Ms Representation: The Tabu Effect

This weekly column is a rumination on how women are portrayed in cinema and this week the author talks about Tabu and Andhadhun
Ms Representation: The Tabu Effect

In Andhadhun, Tabu as Simi is right there in the heart of the film. Filling up the frame with her delectable presence. Her eyes and face doing the emoting, and delivering their best. And it fantastic to see, after a few years, a film that shows her off in the way she so deserves to be seen. It’s as if we have been waiting to see her as a (spoiler alert) diabolical serial murderer. (In one hilarious scene, having bumped off a witness and brought serious damage intentionally the way of another, she asks, her voice shaking, if the man she’s having an affair with thinks she’s a serial murderer.) 
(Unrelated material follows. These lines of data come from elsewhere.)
/-- What an end-of-interrupt byte leaves of the master. -/
def State.masterAcked (s : State) : Chip :=
  acknowledge (s.byteChip .master) (Config.freePick (3 * s.draws))
    (s.dueLine (Config.freePick (3 * s.draws)) s.master.owed) s.held s.master

/-- What an end-of-interrupt byte leaves of the slave. -/
def State.slaveAcked (s : State) : Chip :=
  acknowledge (s.byteChip .slave) (Config.freePick (3 * s.draws + 1))
    (s.dueLine (Config.freePick (3 * s.draws + 1)) s.slave.owed) 0 s.slave

/-! ## The two port primitives -/

/-- What a written byte does to the chips, if they exist (R50). -/
def State.chipsTake (p : Port) (v : Byte) (s : State) : State :=
  if s.par.chipsPresent then
    if p = Config.masterCmd then
      { s with master := takeCommand (s.byteChip .master) s.masterAcked v s.master }
    else if p = Config.masterData then
      { s with master := takeData s.par.icwPorts (s.byteChip .master) v s.master }
    else if p = Config.slaveCmd then
      { s with slave := takeCommand (s.byteChip .slave) s.slaveAcked v s.slave }
    else if p = Config.slaveData then
      { s with slave := takeData s.par.icwPorts (s.byteChip .slave) v s.slave }
    else s
  else s

/-- `PortWrite(p, v)` (R42): one event, no result, no failure. -/
def State.portWrite (p : Port) (v : Byte) (s : State) : State :=
  let e := s.environment
  let t := e.chipsTake p v
  { t with trace := t.trace ++ [.w p v], draws := t.draws + 1 }

/-- The register a chip has selected, if a responder is adopted (R21, R49; log entry 18). -/
def selected (c : Chip) : Option Byte :=
  match c.rsel with
  | .none => none
  | .irr => some c.irr
  | .isr => some c.isr

/-- The responder's answer to a read of a command port: the register selected there (R21). -/
def State.responderByte (p : Port) (s : State) : Option Byte :=
  if s.par.responder && s.par.chipsPresent then
    if p = Config.masterCmd then selected s.master
    else if p = Config.slaveCmd then selected s.slave
    else none
  else none

/-- The byte a read returns (R49): the next canned response, if there is one; else the responder's answer, if one is
adopted and a register is selected; else a draw. Log entry 7. -/
def State.readByte (p : Port) (s : State) : Byte :=
  match s.answers with
  | v :: _ => v
  | [] =>
    match s.responderByte p with
    | some v => v
    | none => Config.draw8 s.draws

/-- What a read does to the chip behind the port: whether it consumes the selection is not said (U5): any selector
state afterwards. Log entry 12. -/
def State.chipsAnswer (p : Port) (s : State) : State :=
  if s.par.chipsPresent then
    if p = Config.masterCmd then { s with master := { s.master with rsel := (s.byteChip .master).rsel } }
    else if p = Config.slaveCmd then { s with slave := { s.slave with rsel := (s.byteChip .slave).rsel } }
    else s
  else s

/-- `mb` is the byte read from 0x0020, `sb` the byte read from 0x00A0 (R112). -/
def State.latchByte (p : Port) (v : Byte) (s : State) : State :=
  if p = Config.masterCmd then { s with readM := v }
  else if p = Config.slaveCmd then { s with readS := v }
  else s

/-- `PortRead(p)` (R43): one event; the byte goes to READREG's temporary for that port. -/
def State.portRead (p : Port) (s : State) : State :=
  let e := s.environment
  let v := e.readByte p
  let t := (e.chipsAnswer p).latchByte p v
  { t with trace := t.trace ++ [.r p v], answers := t.answers.tail, draws := t.draws + 1 }

/-- One port transaction: the row's port operation (R66, R67). -/
def State.emit (i : Instr) (s : State) : State :=
  match portOp s.par.icwPorts i with
  | some (.write p v) => s.portWrite p v
  | some (.read p) => s.portRead p
  | none => s

/-- `mask_o`, the observer's view of the mask (R18, D19). -/
def State.maskO (s : State) : Half := s.irqMask

/-! ## Plain updates -/

/-- `irq_mask <- m`. -/
def State.setMask (m : Half) (s : State) : State := { s with irqMask := m }

/-- `phase <- p`. -/
def State.setPhase (p : Phase) (s : State) : State := { s with phase := p }

/-- `result <- v`. -/
def State.setResult (v : Half) (s : State) : State := { s with result := v }

/-- What is left of the transaction list. -/
def State.setTxns (l : List Instr) (s : State) : State := { s with txns := l }

/-- What the caller has still to submit. -/
def State.setStream (l : List Submission) (s : State) : State := { s with stream := l }

/-- `step <- step + 1` (R16). -/
def State.advance (s : State) : State := { s with step := s.step + 1 }

/-! ## Admission -/

/-- `refuse(reason)` (spec/00_scope.md section 6, R63): no state change, no port transaction, a mark. Log entry 13. -/
def State.refuse (r : Reject) (s : State) : State := { s with refusals := s.refusals ++ [r] }

/-- The checks of R63 that are not about the word alone, in their order: 1 re-entry, 4 the line (R64), 5 before INIT,
6 a second INIT. -/
def State.turnedAway (i : Instr) (s : State) : Option Reject :=
  if s.busy then some .reentry
  else if i = .init then (if s.phase = .ready then some .secondInit else none)
  else
    match i.line? with
    | some l =>
      if lineTaken s.par.lineOor l then (if s.phase = .uninitialized then some .beforeInit else none)
      else some .lineOutOfRange
    | none => if s.phase = .uninitialized then some .beforeInit else none

/-- `cmd <- w; busy <- 1; step <- 0` (R63). -/
def State.accept (w : Half) (s : State) : State := { s with cmd := w, busy := true, step := 0 }

/-! ## The end of a command -/

/-- What the last micro-step of a command does besides its port transaction: INIT sets `phase` (R80, R85), RDIRR and
RDISR set `result` (R112, R115). -/
def State.complete (s : State) : State :=
  match readCmd s.cmd with
  | .ok .init => s.setPhase .ready
  | .ok .rdirr => s.setResult (pair s.readS s.readM)
  | .ok .rdisr => s.setResult (pair s.readS s.readM)
  | _ => s

/-- `busy <- 0; step <- 0`. -/
def State.release (s : State) : State := { s with busy := false, step := 0 }

/-- After a port transaction: `step` advances by one, or the command ends when its list is empty (R16). -/
def State.retire (s : State) : State :=
  match s.txns with
  | [] => s.complete.release
  | _ :: _ => s.advance

/-- Every transaction of a list in order, each finished before the next begins (R51). -/
def State.runTxns : List Instr → State → State
  | [], s => s
  | i :: rest, s => State.runTxns rest (State.retire (State.emit i (s.setTxns rest)))

/-- Submitting a decoded command (R63): turned away with a mark, or accepted. With `Grain.microStep` the accepted
command then waits at step 0 for its micro-steps; with `Grain.atomic` step 0, here `zero`, and every transaction of
the list it builds run at once (R16, D4; log entry 15). -/
def State.perform (i : Instr) (zero : State → State) (s : State) : State :=
  match s.turnedAway i with
  | some r => s.refuse r
  | none =>
    match s.par.grain with
    | .microStep => s.accept (encodeCmd i)
    | .atomic => State.runTxns (zero (s.accept (encodeCmd i))).txns (zero (s.accept (encodeCmd i)))

/-- The end of step 0: the list it has built is held, and `step` advances to 1 (R16). -/
def State.schedule (list : List Instr) (s : State) : State := { s with step := 1, txns := list }

end Sys2Proof.Machine
end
In the hands of anyone else this role would not have been convincing. It is Tabu’s presence that makes Andhadhun and Simi easily believable. Playing the younger wife to an older man who used to be famous in Bollywood long ago, Tabu’s role is also a nod to what actually goes on in Bollywood films, where men are constantly paired with women way younger, yes? This should also be read in the context of Tabu, who has been cast in a perfect role that seems tailor-made for her, by Sriram Raghavan, as a trophy wife in 2018. For comparison, Shefali Shah, who is around the same age as Tabu, was cast as Priyanka Chopra and Ranveer Singh’s mother, and Anil Kapoor’s wife in the 2015 Zoya Akhtar film, Dil Dhadakne Do

That Tabu is a brilliant performer, an actor who can shoulder entire films on those enviable shoulders is known to all of us. But to my surprise, some years ago I learned (through an interview of hers) that she actually prefers commercial cinema to art house cinema. When asked what she didn’t like about arthouse films, she said in the interview, “Well, most of the people can’t or don’t want to pay money. Probably, they come with the presumption or notion that I believe in art more. I don’t know. Maybe they think I have no right to ask for money because they have given me a good role.” This statement offers such an honest peek into the kind of choices actors with talent, especially women, are staring at even when they have a proven ‘track record’ in Bollywood. It also offered an interesting perspective into her personality. Very often, ‘serious’ actors who choose to work in (sometimes ridiculous) commercial films, when quizzed about this dichotomy sneer at their own work or say they did it for money. That’s their choice of course, but when Tabu chose a different way of spinning this, it also showed us the pretensions that exist in our often elitist arthouse cinema-scape. That somehow you must not ask for money for your labour because you are working on something ‘important’. 

With Andhadhun decidedly turning out well both critically and commercially, one can’t help but feel like the twain have met for Tabu with her latest cracker of a role.